Stored data entries
★ ★ ★ ★ ★

/-- An instruction of major opcode F has the opcode of its byte and its register (30_encoding.md R73). -/
theorem isOpcodeOf_misc {i : Instr} (x : RegIdx) (kk : Byte) (hi : i.wellFormed = true) (he : encode i = formatXK 0xF x kk) :
    IsOpcodeOf (0xF000 + kk.toNat + 0x100 * x.val) i := by
  rw [Nat.add_right_comm]
  exact isOpcodeOf_formatXK (o := 0xF) x kk (by decide) hi he

/-! ### Bytes written, read back -/

theorem State.setBytes_byteAt_add (s : State) (a : Nat) {bs : List Byte} {k : Nat} (h : k < bs.length) :
    (s.setBytes a bs).byteAt (a + k) = bs[k] := by
  rw [State.setBytes_byteAt, if_pos (Nat.le_add_right a k), Nat.add_sub_cancel_left, List.getElem?_eq_getElem h,
    Option.getD_some]

theorem State.setBytes_byteAt_outside {a b : Nat} (bs : List Byte) (h : ∀ k < bs.length, b ≠ a + k) :
    (s.setBytes a bs).byteAt b = s.byteAt b := by
  rw [State.setBytes_byteAt]
  split
  next hab =>
    have hlen : bs.length ≤ b - a := Nat.le_of_not_lt fun hlt => h (b - a) hlt (by omega)
    rw [List.getElem?_eq_none hlen, Option.getD_none]
  next => rfl

/-- A number that fits a byte, such as a decimal digit (R154), is what the byte holds. -/
theorem toNat_ofNat_of_lt_256 {n : Nat} (h : n < 256) : (BitVec.ofNat 8 n).toNat = n :=
  (BitVec.toNat_ofNat n 8).trans (Nat.mod_eq_of_lt h)

/-! ### Frames -/

theorem setI_changesOnly (s : State) (a : Word) : ChangesOnly (fun p => p = .index) s (s.setI a) := by
  intro p hp
  cases p with
  | index => exact absurd rfl hp
  | rng => exact ⟨rfl, rfl⟩
  | reg | pc | stack | delay | sound | byte | pixel | key | font | schedule => rfl

theorem setBytes_changesOnly (s : State) (a : Nat) (bs : List Byte) :
    ChangesOnly (fun p => ∃ k < bs.length, p = .byte (a + k)) s (s.setBytes a bs) := by
  intro p hp
  cases p with
  | byte b => exact State.setBytes_byteAt_outside bs fun k hk hb => hp ⟨k, hk, congrArg Part.byte hb⟩
  | reg | pc | index | stack | delay | sound | pixel | key | font | schedule | rng => simp [State.sameAt]

theorem setRegs_changesOnly (s : State) (v : Registers) {P : RegIdx → Prop} (hv : ∀ k, ¬ P k → v[k] = s.reg k) :
    ChangesOnly (fun p => ∃ k, P k ∧ p = .reg k) s (s.setRegs v) := by
  intro p hp
  cases p with
  | reg k => exact hv k fun hk => hp ⟨k, hk, rfl⟩
  | rng => exact ⟨rfl, rfl⟩
  | pc | index | stack | delay | sound | byte | pixel | key | font | schedule => rfl

/-! ### Leaving memory (R153) -/

/-- A tick whose instruction first checks a span that leaves memory ends in the error and changes nothing. -/
theorem transact_tick_of_checkSpan_outside {i : Instr} {a len : Nat} {o : Host.Outcome State Fault Refusal}
    (hi : s.runsNext i) (hx : exec i (s.setPc (s.pc + 2)) = checkSpan a len o) (hlen : 0 < len) (h : 4096 < a + len) :
    transact .tick s = (.fault (.memoryOutOfBounds (max a 4096)), s) :=
  transact_tick_of_exec_fault hi (hx.trans (checkSpan_neg (by simp only [spanInMemory]; omega)))

/-! ### The instructions -/

/-- Settles O26: both write I alone (`setI_changesOnly`); the sum of Fx1E is narrowed to 16 bits. -/
theorem indexRegisterWrites : Obligations.IndexRegisterWrites := by
  refine ⟨fun nnn s hn => ⟨?_, ?_⟩, fun x s => ⟨?_, ?_⟩⟩
  · exact isOpcodeOf_formatA (o := 0xA) (by decide) hn decide_eq_true rfl
  · exact ⟨s.setI (BitVec.ofNat 16 nnn), rfl, toNat_ofNat_of_lt_4096 hn, setI_changesOnly s _⟩
  · exact isOpcodeOf_misc x 0x1E rfl rfl
  · exact ⟨s.setI _, rfl, BitVec.toNat_ofNat _ 16, setI_changesOnly s _⟩

/-- Settles O28: inside memory the digits are the bytes of the span written (`State.setBytes_byteAt_add`), each below 256, and
nothing else changes (`setBytes_changesOnly`); outside, the check of the span is the tick's error. -/
theorem decimalDigitsAreStored : Obligations.DecimalDigitsAreStored := by
  refine fun x s => ⟨isOpcodeOf_misc x 0x33 rfl rfl, fun hin => ?inside, fun hi hout => ?outside⟩
  case inside =>
    have hv := (s.reg x).isLt
    have hdigit (k : Nat) (hk : k < 3) := State.setBytes_byteAt_add s s.i.toNat (bs := decimalDigits (s.reg x)) hk
    refine ⟨s.setBytes s.i.toNat (decimalDigits (s.reg x)), checkSpan_pos (.inr hin), ?hundreds, ?tens, ?ones,
      setBytes_changesOnly s s.i.toNat (decimalDigits (s.reg x))⟩
    case hundreds => exact (congrArg BitVec.toNat (hdigit 0 (by decide))).trans (toNat_ofNat_of_lt_256 (by omega))
    case tens => exact (congrArg BitVec.toNat (hdigit 1 (by decide))).trans (toNat_ofNat_of_lt_256 (by omega))
    case ones => exact (congrArg BitVec.toNat (hdigit 2 (by decide))).trans (toNat_ofNat_of_lt_256 (by omega))
  case outside => exact transact_tick_of_checkSpan_outside hi rfl (by decide) (Nat.lt_succ_of_le hout)

/-- Settles O30: inside memory the registers up to Vx are the bytes of the span and nothing else changes
(`setRegs_changesOnly`); outside, the check of the span is the tick's error. -/
theorem registersAreLoadedFromI : Obligations.RegistersAreLoadedFromI := by
  refine fun x s => ⟨isOpcodeOf_misc x 0x65 rfl rfl, fun hin => ?inside, fun hi hout => ?outside⟩
  case inside =>
    refine ⟨s.setRegs (s.regsFromMemory x), checkSpan_pos (.inr hin), fun k hk => ?_,
      setRegs_changesOnly s _ fun k hk => ?_⟩
    · rw [State.setRegs_reg, State.regsFromMemory_getElem, if_pos hk]
    · rw [State.regsFromMemory_getElem, if_neg hk]
  case outside => exact transact_tick_of_checkSpan_outside hi rfl x.val.succ_pos (Nat.lt_succ_of_le hout)

end Sys2Proof.Machine

/-! The framebuffer (43_display.md). The pixels that `spritePoints` lists for the bytes at I are those that `SpriteCovers` names;
with that, `drawRows_pixel` and `drawRows_collision` say what Dxyn does in the words of R172. -/

namespace Sys2Proof.Machine

variable {s t : State} {x y : RegIdx} {n : Nat}

/-! ### Frames -/

theorem changesOnly_mono {P Q : Part → Prop} (hPQ : ∀ p, P p → Q p) (h : ChangesOnly P s t) : ChangesOnly Q s t :=
  fun p hp => h p fun hP => hp (hPQ p hP)

theorem setFb_changesOnly (s : State) (f : Framebuffer) {P : Fin 64 → Fin 32 → Prop}
    (hf : ∀ c r, ¬ P c r → f.pixel c r = s.fb.pixel c r) :
    ChangesOnly (fun p => ∃ c r, p = .pixel c r ∧ P c r) s (s.setFb f) := by
  intro p hp
  cases p with
  | pixel c r => exact hf c r fun hc => hp ⟨c, r, rfl, hc⟩
  | rng => exact ⟨rfl, rfl⟩
  | reg | pc | index | stack | delay | sound | byte | key | font | schedule => rfl

/-! ### The pixels of the sprite at I (R171, R172) -/

theorem State.bytesAt_getElem?_eq_some_iff {a len j : Nat} {b : Byte} :
    (s.bytesAt a len)[j]? = some b ↔ j < len ∧ s.byteAt (a + j) = b := by
  simp only [List.getElem?_eq_some_iff, State.bytesAt_getElem, State.bytesAt_length, exists_prop]

theorem mem_spritePoints_bytesAt_iff {c : Fin 64} {r : Fin 32} :
    (c, r) ∈ spritePoints (s.bytesAt s.i.toNat n) (s.reg x).toNat (s.reg y).toNat ↔ SpriteCovers s x y n c r := by
  simp only [mem_spritePoints, State.bytesAt_getElem?_eq_some_iff, spritePixels_getElem]
  constructor
  · rintro ⟨row, b, col, ⟨hrow, rfl⟩, ⟨hcol, hbit⟩, hc, hr⟩
    exact ⟨row, hrow, col, hcol, hbit, hc, hr⟩
  · rintro ⟨row, hrow, col, hcol, hbit, hc, hr⟩
    exact ⟨row, _, col, ⟨hrow, rfl⟩, ⟨hcol, hbit⟩, hc, hr⟩

/-! ### Drawing the sprite -/

/-- The framebuffer after Dxyn, and its collision flag. -/
def State.drawSprite (s : State) (x y : RegIdx) (n : Nat) : Drawing :=
  drawRows (s.bytesAt s.i.toNat n) (s.reg x).toNat (s.reg y).toNat (s.fb, false)

theorem execDxyn_eq_checkSpan (x y : RegIdx) (n : Nat) (s : State) :
    execDxyn x y n s =
      checkSpan s.i.toNat n (.next ((s.setFb (s.drawSprite x y n).1).setFlag (s.drawSprite x y n).2)) := rfl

★ ★ ★ ★ ★

**Problem statement**
The response must consist solely of the lines from the top of the records through the line holding "read back -/", copied word for word.

**Solution to this task**
/-- An instruction of major opcode F has the opcode of its byte and its register (30_encoding.md R73). -/
theorem isOpcodeOf_misc {i : Instr} (x : RegIdx) (kk : Byte) (hi : i.wellFormed = true) (he : encode i = formatXK 0xF x kk) :
    IsOpcodeOf (0xF000 + kk.toNat + 0x100 * x.val) i := by
  rw [Nat.add_right_comm]
  exact isOpcodeOf_formatXK (o := 0xF) x kk (by decide) hi he

/-! ### Bytes written, read back -/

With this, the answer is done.